I don’t know what to make of Abigail Spanberger, the former member of Congress who now is the governor of Virginia. At times, she has made me nervous with her tendencies toward Third Way-No Labels politics. (Third Way crowed very loudly over her blowout win for governor.) She has rankled Democratic members of the state legislature, who wonder if her campaign was something of a bait-and-switch. But, over the last couple of days, she made a couple of moves that moved her up a few notches in the shebeen’s estimation. First, she kicked Confederate nostalgia right in the goober peas. From The New York Times:
Gov. Abigail Spanberger of Virginia has signed into law a bill to end tax exemptions for a slate of Confederacy-related organizations in the state. The signing by Ms. Spanberger on Monday is the culmination of a yearslong Democrat-led push to shake off the state’s legacy as the capital of the 11 Southern, slaveholding states that seceded from the country in the 1860s.
The new law’s most significant target is the United Daughters of the Confederacy, founded in 1894 for descendants of Confederates. The organization’s stated purpose is to honor the members’ ancestors through, among other things, working with homeless shelters, food banks and other civic groups. Throughout its history, the group built hundreds of Confederate memorials around the country, which have become flash points for protests over historical memory and racial injustices in the last decade.
As the NYT points out, the UDC was central to the slavery apologetics and bullshit history that were at the heart of the Lost Cause mythology, especially in its activities as the civil rights movement began to catch fire.
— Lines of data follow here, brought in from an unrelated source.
-- ==== Sys2Proof/WellFormed.lean ====
section
/-! DEFINITION. Which abstract commands a command word can spell: an attached buffer's length fits the 8-bit field `L`
(spec/30_encoding.md rules R71, R72), and the two buffers of an MSTAMP share one `L` (rules R75, R76). -/

namespace Sys2Proof

/-- An operand buffer is absent, or its length fits the field `L` (R72). -/
def bufferFits : Option (List Byte) → Bool
  | none => true
  | some b => b.length < 256

/-- The two buffers of an MSTAMP are absent together, or of one length that fits the field `L` (R76). -/
def bufferPairFits : Option (List Byte × List Byte) → Bool
  | none => true
  | some (m, v) => m.length < 256 && m.length == v.length

/-- The commands a command word can spell. The other operands are typed at their field's width. -/
def Instr.wellFormed : Instr → Bool
  | .get _ => true
  | .set _ _ => true
  | .toggle _ => true
  | .fill _ => true
  | .mset m => bufferFits m
  | .mreset m => bufferFits m
  | .mtoggle m => bufferFits m
  | .rdseg _ _ => true
  | .wrseg _ _ _ => true
  | .overwrite b => bufferFits b
  | .mstamp b => bufferPairFits b
  | .readbuf => true
  | .transmit => true

end Sys2Proof
end

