-- ==== Sys2Proof/Machine/Transmitter.lean ====
section
/-! DEFINITION. The command TRANSMIT (spec/44_transmitter.md), and construction, which runs it once
(spec/70_reset_and_hazards.md section 1). -/

namespace Sys2Proof.Machine

/-- TRANSMIT: the frame, then `resp <- (OK, 0, empty)` (R184), in one step (R281; log entry 12). -/
def State.transmit (s : State) : State := s.sendFrame.done

/-- TRANSMIT (R184). It always finishes with `OK` (R189). -/
def execTransmit (s : State) : Host.Outcome State Fault Refusal :=
  .next s.transmit

/-- Which construction parameters are legal (R261): `N` in 1..255, the three pins distinct, a supplied seed of length
`N`. -/
def constructLegal (p : ConstructParams) : Bool :=
  1 ≤ p.registerCount && p.registerCount ≤ 255 &&
  p.pinData != p.pinClk && p.pinData != p.pinLatch && p.pinClk != p.pinLatch &&
  match p.seed with
  | none => true
  | some b => b.length == p.registerCount

/-- `CFG <- (N, PIN_DATA, PIN_CLK, PIN_LATCH, T_HOLD or 10)` (R262). -/
def constructCfg (p : ConstructParams) : Cfg where
  n := BitVec.ofNat 8 p.registerCount
  pinData := p.pinData
  pinClk := p.pinClk
  pinLatch := p.pinLatch
  tHold := p.hold.getD Config.defaultHold

/-- The initial content: `SEED[i]` if a seed is supplied, else 0x00 (R262). -/
def constructBuf (p : ConstructParams) : Memory :=
  Memory.writeBytes [] 0 (p.seed.getD (List.replicate p.registerCount 0x00#8))

/-- A new block: "A new construction starts from rule R262 with `BUF` re-seeded" (R265), and no line driven yet (R34;
log entry 15). -/
def State.fresh (s : State) (p : ConstructParams) : State :=
  { s with
    cfg := constructCfg p
    buf := []
    lvData := none
    lvClk := none
    lvLatch := none
    trace := []
    request := none }

/-- `Construct`: the steps of R262 in order, or a refusal (R261). The response of its TRANSMIT is not delivered (R263).
-/
def construct (p : ConstructParams) (s : State) : Host.Outcome State Fault Refusal :=
  if constructLegal p then
    let configured := (((s.fresh p).configure .data).configure .clk).configure .latch
    let filled := { configured with buf := constructBuf p }
    .next { filled.transmit with phase := .ready }
  else .refused .illegalConstruction

end Sys2Proof.Machine
end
This is risky business for a new governor.
In the past, the organization has said that losing the decades-old tax breaks could hinder its ability to maintain its headquarters in Richmond and carry out its operations.
Golly whiskers, that’d be a shame. There’s no First Amendment right to a tax exemption, although I expect a lawsuit on that issue
Also, on something dear to the shebeen’s heart, Spanberger signed Virginia onto the National Popular Vote Interstate Compact. It’s the 18th state to do so. From The Guardian:
Under the National Popular Vote Interstate Compact, states would assign their presidential electors to the winner of the popular vote, regardless of the results within the state. The compact takes effect when states representing a majority of electoral votes—270 of 538—pass the legislation and thus would determine the winner of the presidential contest. With Virginia, the compact now has 222 electors. Every state that has so far enacted the compact has Democratic electoral majorities, including California, New York, and Illinois. But legislation has been introduced in enough states to reach the 270-elector threshold, including swing states like Arizona, Michigan, Nevada, New Hampshire, Pennsylvania, and Wisconsin.
If the Compact reaches its goal, expect all hell to pay in the federal courts, even though a recent poll saw 63 percent would replace the creaky current system with a national popular vote. Two of the four presidents elected in the 21st Century—George W. Bush and Trump I—lost the popular vote but won through a system devised (with slave states in mind) in the 18th. That is not exactly an endorsement of the original plan. So, good for Governor Spanberger. This week, anyway.